(Stored dataset items)
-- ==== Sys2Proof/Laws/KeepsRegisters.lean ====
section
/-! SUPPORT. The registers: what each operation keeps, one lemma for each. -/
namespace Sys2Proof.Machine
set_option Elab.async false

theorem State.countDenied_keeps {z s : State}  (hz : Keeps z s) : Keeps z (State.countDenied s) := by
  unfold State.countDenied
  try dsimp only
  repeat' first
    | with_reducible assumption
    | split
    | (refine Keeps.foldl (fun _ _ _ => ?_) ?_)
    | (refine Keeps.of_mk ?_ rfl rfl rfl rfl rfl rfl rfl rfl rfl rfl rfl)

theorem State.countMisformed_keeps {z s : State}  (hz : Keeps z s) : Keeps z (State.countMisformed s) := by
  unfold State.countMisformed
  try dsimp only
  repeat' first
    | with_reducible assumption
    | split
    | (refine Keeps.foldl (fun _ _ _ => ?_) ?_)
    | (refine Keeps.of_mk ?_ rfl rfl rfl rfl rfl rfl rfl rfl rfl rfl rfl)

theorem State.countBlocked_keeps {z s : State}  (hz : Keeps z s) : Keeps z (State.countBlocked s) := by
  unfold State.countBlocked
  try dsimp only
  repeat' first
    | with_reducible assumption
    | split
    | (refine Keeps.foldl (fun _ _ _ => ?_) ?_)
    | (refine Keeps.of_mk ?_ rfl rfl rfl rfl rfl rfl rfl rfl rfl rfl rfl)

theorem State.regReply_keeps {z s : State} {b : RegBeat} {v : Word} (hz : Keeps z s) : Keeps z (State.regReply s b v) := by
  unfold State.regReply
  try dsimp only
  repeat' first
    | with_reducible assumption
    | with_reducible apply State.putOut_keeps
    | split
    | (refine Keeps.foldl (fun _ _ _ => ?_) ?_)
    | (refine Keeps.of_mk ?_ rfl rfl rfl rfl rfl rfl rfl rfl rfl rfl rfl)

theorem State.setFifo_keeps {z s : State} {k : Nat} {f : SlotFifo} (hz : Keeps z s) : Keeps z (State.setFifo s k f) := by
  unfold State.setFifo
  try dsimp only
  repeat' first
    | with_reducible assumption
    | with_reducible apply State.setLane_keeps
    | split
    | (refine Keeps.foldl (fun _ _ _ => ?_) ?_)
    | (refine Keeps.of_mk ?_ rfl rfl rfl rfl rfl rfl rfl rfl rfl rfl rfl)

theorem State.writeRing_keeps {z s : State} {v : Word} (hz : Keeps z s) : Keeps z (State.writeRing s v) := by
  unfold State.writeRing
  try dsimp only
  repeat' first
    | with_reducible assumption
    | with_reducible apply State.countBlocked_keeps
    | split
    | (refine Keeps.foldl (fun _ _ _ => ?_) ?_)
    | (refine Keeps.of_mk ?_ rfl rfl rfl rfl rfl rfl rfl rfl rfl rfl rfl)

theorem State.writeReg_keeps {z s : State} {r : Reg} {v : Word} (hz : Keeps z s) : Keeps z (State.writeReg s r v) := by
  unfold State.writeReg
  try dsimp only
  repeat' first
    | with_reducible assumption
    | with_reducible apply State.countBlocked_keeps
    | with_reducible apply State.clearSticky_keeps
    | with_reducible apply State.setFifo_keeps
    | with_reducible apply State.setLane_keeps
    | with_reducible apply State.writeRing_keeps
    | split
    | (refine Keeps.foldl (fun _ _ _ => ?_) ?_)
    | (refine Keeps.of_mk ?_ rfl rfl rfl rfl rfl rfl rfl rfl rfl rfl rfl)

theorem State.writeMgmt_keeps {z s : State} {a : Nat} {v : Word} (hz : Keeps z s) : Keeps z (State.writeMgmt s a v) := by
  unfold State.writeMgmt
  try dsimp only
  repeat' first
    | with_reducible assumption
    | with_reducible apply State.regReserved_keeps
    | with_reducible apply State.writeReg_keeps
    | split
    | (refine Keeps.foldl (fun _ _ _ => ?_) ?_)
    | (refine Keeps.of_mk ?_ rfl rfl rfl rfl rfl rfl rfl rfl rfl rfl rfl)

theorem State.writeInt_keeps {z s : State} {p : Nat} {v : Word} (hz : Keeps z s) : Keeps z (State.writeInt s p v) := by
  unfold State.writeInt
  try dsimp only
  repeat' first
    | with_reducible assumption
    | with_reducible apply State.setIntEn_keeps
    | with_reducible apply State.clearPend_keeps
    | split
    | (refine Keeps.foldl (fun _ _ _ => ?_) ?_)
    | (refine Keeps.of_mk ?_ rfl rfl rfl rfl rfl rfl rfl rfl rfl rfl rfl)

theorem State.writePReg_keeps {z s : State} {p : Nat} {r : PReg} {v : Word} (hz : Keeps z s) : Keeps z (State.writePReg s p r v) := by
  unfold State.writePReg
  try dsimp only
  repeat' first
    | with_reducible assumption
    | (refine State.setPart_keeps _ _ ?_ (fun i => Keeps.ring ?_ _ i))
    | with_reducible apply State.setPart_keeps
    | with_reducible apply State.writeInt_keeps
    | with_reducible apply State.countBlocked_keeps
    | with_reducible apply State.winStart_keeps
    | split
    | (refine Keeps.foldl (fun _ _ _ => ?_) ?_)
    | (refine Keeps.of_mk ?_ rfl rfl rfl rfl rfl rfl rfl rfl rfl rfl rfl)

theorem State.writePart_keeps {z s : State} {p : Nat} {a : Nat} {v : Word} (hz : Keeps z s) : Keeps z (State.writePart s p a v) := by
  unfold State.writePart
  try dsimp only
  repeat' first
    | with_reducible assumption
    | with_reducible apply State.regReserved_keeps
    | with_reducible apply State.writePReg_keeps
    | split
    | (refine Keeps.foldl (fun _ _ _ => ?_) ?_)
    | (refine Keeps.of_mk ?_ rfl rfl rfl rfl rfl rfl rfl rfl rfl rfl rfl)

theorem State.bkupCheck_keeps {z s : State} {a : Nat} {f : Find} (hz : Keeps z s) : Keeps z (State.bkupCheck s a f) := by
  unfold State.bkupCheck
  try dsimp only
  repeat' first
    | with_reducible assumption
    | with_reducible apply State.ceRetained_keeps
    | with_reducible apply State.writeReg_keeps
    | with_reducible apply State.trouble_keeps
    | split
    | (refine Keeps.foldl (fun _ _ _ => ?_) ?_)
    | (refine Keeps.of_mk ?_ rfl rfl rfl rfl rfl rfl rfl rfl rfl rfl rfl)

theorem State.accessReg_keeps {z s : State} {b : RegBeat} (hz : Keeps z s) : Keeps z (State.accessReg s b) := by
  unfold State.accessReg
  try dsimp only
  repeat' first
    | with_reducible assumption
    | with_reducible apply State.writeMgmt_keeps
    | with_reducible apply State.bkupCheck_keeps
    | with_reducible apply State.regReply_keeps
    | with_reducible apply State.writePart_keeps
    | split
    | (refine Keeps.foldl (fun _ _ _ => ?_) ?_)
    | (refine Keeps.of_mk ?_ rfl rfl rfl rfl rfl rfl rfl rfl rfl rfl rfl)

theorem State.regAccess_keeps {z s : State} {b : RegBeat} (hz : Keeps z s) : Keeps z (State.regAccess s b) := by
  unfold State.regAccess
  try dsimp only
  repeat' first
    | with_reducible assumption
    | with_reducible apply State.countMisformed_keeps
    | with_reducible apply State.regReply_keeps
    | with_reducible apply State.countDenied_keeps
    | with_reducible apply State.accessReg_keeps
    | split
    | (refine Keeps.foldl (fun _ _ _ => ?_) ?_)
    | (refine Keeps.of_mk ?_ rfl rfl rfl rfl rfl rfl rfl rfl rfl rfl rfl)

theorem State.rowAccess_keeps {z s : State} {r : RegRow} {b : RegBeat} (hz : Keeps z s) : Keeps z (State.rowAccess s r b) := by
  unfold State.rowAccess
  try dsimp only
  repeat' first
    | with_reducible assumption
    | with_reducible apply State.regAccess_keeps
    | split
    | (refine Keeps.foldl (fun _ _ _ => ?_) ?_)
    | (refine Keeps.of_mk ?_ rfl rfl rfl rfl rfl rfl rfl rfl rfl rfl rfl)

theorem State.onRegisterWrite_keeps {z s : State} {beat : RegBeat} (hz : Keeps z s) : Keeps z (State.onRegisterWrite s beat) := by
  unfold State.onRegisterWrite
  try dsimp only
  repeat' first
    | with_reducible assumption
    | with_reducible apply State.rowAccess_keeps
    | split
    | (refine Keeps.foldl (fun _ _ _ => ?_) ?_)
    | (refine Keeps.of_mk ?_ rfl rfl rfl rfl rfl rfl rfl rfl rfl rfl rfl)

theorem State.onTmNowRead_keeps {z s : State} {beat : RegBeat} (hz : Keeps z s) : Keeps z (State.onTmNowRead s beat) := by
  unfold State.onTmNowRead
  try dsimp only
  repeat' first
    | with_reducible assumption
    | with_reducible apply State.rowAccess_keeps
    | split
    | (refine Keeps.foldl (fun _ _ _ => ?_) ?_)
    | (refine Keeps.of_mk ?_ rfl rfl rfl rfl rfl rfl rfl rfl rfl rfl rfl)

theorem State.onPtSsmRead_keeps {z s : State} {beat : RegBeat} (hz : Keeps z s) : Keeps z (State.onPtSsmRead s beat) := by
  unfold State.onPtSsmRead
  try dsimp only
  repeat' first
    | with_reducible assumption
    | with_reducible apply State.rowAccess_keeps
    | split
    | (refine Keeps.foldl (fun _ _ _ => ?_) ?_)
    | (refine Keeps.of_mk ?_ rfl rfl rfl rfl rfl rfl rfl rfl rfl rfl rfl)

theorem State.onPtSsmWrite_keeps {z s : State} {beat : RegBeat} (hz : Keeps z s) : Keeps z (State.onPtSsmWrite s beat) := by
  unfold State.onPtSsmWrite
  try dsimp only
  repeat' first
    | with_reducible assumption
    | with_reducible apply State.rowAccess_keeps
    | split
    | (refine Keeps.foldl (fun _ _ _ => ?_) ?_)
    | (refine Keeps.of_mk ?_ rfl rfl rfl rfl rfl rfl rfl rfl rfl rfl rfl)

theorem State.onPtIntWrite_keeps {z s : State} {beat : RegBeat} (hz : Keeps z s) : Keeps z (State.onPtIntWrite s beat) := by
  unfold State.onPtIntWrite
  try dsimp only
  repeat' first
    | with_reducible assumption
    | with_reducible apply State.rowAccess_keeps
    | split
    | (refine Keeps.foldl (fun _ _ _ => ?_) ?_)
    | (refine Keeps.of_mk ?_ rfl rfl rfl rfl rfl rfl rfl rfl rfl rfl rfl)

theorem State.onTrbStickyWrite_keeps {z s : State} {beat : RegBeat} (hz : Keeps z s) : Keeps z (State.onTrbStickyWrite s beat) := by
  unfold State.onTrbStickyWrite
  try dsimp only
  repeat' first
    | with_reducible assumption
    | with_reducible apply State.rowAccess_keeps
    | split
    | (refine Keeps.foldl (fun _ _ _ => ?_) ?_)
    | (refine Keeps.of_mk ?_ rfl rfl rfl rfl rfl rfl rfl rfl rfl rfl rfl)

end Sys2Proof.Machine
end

...

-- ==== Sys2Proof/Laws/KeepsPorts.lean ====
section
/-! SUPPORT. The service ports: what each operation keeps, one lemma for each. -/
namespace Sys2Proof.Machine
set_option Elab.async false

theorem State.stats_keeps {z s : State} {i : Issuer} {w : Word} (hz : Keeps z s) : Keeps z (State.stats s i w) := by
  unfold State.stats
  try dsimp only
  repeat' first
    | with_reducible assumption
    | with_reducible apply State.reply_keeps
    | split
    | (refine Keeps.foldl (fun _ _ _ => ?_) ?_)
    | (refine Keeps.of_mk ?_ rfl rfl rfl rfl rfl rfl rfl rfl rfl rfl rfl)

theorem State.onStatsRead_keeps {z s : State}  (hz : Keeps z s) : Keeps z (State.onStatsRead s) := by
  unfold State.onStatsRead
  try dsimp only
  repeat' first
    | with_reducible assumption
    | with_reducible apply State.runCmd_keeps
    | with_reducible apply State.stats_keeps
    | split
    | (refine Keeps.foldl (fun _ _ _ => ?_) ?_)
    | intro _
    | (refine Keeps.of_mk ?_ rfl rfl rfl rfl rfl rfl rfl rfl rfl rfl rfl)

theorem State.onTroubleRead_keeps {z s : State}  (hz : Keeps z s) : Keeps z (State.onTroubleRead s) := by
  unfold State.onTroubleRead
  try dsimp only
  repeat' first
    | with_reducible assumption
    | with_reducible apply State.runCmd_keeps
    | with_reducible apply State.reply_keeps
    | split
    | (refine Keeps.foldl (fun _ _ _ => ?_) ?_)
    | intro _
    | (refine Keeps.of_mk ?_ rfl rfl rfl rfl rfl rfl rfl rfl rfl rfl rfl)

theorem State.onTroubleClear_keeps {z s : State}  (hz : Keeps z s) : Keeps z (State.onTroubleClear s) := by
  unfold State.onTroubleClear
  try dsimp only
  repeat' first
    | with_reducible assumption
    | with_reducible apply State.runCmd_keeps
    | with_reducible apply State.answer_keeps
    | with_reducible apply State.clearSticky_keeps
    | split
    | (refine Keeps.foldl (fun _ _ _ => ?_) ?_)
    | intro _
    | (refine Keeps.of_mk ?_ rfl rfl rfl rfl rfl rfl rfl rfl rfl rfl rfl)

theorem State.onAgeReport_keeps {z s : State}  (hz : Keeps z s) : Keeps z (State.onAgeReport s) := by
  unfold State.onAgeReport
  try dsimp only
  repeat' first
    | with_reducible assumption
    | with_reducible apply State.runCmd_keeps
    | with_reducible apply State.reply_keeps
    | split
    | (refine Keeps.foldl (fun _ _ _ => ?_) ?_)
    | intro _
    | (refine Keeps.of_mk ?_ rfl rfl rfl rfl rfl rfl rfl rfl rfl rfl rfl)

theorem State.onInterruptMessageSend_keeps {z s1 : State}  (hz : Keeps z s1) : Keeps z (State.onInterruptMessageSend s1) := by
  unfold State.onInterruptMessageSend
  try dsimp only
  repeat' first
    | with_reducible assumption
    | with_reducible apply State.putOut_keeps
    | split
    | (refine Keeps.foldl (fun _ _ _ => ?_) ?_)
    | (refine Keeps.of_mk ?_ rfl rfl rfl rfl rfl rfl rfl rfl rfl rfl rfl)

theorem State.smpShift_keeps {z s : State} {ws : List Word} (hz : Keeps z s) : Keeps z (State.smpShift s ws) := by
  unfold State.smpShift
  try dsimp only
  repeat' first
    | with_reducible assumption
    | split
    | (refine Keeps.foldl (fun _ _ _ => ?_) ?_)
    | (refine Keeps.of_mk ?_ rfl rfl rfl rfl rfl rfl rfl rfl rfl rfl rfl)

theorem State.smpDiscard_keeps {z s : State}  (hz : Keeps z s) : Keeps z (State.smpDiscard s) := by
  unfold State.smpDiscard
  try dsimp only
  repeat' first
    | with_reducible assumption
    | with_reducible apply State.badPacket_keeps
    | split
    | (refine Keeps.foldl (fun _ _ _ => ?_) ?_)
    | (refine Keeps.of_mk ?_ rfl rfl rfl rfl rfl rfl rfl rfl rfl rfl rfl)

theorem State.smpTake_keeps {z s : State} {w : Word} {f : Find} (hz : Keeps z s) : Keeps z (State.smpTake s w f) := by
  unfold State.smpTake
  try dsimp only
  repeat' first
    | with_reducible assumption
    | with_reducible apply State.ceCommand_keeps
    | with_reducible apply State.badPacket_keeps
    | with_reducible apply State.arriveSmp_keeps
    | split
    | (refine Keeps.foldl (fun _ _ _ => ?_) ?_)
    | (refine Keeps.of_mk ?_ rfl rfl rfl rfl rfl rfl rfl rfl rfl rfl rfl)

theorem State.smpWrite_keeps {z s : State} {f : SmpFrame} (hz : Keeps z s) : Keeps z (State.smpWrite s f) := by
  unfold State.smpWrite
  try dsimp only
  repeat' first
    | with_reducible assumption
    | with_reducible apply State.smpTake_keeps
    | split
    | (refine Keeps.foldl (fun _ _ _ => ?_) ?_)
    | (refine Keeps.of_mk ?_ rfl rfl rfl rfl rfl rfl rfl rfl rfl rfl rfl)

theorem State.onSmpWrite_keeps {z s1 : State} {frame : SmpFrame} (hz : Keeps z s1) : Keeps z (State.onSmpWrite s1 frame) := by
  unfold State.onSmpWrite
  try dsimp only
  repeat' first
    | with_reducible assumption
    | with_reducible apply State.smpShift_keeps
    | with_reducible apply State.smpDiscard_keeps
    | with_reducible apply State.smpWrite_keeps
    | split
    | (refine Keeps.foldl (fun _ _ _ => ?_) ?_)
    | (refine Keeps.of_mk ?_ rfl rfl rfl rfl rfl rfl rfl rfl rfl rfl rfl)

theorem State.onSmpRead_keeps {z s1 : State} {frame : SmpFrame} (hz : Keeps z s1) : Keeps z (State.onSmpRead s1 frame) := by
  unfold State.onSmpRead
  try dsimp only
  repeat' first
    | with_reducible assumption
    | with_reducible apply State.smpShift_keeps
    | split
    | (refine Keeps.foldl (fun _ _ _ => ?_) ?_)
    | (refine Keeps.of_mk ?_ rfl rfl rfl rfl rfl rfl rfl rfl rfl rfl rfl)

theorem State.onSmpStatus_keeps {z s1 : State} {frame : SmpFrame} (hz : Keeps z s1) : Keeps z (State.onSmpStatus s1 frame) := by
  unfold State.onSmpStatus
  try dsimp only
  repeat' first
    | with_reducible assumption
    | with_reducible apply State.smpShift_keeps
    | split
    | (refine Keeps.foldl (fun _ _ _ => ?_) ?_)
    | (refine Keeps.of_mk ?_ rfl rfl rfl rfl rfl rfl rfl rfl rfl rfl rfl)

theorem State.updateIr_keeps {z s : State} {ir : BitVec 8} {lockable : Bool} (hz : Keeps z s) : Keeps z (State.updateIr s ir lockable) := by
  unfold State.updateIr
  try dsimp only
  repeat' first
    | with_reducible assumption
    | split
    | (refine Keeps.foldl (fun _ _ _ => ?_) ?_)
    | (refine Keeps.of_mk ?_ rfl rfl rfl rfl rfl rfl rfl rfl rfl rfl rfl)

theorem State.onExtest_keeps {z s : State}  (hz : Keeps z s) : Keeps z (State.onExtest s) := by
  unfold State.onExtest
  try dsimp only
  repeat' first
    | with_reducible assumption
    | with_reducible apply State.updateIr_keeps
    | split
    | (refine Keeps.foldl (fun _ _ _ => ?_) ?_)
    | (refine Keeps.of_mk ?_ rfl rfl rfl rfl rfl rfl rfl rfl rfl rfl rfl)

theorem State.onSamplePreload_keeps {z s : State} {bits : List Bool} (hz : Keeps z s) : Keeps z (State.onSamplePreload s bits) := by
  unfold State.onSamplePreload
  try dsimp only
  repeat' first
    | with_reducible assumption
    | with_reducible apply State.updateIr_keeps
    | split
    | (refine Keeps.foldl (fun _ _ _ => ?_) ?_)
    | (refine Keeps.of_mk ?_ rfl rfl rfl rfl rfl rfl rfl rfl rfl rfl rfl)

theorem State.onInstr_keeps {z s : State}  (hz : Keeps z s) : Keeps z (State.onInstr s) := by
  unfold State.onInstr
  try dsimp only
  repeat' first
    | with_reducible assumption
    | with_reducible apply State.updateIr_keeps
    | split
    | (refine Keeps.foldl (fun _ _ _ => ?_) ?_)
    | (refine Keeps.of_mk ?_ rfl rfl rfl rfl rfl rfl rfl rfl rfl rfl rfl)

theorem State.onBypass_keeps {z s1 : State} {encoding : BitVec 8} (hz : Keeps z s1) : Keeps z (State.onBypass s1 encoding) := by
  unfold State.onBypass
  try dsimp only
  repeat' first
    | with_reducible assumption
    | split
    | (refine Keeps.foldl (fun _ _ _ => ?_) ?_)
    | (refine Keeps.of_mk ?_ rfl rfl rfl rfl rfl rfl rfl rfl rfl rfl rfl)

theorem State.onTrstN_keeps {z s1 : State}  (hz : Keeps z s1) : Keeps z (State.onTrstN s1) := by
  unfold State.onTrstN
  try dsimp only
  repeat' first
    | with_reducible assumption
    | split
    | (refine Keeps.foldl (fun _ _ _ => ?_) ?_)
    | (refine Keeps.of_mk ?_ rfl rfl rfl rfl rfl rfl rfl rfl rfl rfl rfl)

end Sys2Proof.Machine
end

==

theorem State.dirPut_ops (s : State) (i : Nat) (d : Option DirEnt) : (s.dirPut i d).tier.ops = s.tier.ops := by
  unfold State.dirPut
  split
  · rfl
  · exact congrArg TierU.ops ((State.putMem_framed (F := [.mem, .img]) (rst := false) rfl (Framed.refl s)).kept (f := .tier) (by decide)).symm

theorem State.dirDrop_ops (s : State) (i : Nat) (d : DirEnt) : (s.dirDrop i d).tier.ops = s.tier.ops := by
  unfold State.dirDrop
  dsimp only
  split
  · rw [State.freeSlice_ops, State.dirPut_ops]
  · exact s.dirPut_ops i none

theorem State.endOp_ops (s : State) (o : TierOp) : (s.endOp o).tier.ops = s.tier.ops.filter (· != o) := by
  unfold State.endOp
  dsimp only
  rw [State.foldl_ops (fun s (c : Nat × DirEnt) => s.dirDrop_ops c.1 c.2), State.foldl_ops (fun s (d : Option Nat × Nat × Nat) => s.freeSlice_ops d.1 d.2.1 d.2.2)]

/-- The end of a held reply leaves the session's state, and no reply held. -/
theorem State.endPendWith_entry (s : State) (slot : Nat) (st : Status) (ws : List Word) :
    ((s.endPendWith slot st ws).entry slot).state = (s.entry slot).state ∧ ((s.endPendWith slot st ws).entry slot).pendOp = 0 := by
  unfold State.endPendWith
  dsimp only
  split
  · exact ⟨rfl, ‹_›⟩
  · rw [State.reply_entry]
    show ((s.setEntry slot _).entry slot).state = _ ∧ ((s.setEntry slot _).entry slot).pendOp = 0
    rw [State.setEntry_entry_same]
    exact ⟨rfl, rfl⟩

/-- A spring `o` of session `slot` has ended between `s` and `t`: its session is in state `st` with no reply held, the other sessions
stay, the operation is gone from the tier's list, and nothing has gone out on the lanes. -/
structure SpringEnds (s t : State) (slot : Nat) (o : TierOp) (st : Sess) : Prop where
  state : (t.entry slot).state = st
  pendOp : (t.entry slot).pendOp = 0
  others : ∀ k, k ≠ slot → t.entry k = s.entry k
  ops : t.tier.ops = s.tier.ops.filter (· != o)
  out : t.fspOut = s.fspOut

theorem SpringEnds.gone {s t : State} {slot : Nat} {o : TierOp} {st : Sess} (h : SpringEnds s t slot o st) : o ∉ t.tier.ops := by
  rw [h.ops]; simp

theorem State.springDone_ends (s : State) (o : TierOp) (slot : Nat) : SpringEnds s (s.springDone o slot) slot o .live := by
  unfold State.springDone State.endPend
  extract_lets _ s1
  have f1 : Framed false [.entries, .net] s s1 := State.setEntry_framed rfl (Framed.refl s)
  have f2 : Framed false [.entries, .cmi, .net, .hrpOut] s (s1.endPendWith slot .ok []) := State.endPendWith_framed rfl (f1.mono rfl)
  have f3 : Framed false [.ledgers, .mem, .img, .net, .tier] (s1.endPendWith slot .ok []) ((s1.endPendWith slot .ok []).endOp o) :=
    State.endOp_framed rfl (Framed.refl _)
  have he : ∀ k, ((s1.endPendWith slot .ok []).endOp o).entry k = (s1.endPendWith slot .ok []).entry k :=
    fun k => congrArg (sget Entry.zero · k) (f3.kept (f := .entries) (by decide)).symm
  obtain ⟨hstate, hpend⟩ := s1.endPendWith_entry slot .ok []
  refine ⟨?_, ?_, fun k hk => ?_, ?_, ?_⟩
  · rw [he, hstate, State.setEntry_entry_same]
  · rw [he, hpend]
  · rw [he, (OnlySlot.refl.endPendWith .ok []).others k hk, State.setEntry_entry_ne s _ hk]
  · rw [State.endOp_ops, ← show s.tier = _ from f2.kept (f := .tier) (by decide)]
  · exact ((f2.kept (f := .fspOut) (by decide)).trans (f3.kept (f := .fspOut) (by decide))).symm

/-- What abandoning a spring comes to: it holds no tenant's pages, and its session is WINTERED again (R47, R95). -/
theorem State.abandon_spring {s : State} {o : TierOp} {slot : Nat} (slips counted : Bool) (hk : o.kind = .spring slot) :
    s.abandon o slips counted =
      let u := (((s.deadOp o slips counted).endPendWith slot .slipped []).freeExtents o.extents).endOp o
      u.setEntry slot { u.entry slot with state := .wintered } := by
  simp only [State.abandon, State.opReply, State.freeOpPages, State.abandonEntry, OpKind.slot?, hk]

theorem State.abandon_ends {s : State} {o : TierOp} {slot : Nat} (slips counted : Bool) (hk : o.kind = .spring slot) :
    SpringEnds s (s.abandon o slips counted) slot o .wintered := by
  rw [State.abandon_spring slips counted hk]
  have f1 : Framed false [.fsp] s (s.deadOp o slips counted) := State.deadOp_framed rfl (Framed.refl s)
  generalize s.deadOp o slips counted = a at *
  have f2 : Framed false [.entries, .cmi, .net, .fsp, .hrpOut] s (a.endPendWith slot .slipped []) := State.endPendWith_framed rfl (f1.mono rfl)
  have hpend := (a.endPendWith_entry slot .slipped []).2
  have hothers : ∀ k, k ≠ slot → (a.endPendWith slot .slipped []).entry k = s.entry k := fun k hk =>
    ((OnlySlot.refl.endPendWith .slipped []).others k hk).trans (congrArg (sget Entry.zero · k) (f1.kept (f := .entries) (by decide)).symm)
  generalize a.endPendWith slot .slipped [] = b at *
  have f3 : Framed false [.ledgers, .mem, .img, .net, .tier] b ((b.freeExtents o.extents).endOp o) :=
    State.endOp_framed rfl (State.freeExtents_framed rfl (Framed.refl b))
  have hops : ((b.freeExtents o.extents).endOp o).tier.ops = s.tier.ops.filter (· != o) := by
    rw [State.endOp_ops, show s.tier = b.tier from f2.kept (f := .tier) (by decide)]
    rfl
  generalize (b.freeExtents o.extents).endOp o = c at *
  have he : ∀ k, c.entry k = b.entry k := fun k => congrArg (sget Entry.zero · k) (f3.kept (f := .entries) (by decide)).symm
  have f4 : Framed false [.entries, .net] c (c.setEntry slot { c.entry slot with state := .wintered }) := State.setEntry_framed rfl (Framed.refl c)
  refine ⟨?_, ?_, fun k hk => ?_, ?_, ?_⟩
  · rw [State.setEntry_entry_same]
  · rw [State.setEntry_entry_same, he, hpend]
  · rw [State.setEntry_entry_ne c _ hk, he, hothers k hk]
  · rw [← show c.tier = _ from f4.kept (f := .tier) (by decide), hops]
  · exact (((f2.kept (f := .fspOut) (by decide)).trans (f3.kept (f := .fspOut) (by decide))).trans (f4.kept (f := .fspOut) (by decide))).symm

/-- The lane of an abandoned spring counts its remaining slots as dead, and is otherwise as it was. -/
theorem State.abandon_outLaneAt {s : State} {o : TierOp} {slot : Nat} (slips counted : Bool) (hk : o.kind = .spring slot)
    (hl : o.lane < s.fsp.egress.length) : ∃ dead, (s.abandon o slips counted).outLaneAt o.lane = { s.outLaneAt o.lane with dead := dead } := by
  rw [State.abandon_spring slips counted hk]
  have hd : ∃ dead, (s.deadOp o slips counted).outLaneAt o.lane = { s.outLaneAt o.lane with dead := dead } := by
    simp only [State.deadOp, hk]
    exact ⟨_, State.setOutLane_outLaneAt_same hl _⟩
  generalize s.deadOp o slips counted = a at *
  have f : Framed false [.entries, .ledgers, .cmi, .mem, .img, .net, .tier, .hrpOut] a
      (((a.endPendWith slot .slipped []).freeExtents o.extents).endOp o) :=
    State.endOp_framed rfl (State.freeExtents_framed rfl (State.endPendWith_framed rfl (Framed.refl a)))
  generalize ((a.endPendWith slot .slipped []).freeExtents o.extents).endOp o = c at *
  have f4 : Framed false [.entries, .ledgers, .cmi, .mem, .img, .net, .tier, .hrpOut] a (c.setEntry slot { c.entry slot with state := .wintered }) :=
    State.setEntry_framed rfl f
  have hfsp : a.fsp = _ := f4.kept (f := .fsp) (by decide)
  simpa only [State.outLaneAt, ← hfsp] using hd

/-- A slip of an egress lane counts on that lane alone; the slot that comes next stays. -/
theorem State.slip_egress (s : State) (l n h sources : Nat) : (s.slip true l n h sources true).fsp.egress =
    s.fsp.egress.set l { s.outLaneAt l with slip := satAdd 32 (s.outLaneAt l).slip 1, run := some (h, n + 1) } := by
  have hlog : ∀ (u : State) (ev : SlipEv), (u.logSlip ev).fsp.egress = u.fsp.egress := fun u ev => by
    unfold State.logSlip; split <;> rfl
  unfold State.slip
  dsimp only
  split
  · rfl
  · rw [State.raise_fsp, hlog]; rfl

◆ EXERCISE DETAILS
Would you print exactly, and only, the lines of the data above from the line with "unfold State.endOp" through the line with "reply held. -/", inclusive?

◆ OUTPUT FOR THIS TASK
  unfold State.endOp
  dsimp only
  rw [State.foldl_ops (fun s (c : Nat × DirEnt) => s.dirDrop_ops c.1 c.2), State.foldl_ops (fun s (d : Option Nat × Nat × Nat) => s.freeSlice_ops d.1 d.2.1 d.2.2)]

/-- The end of a held reply leaves the session's state, and no reply held. -/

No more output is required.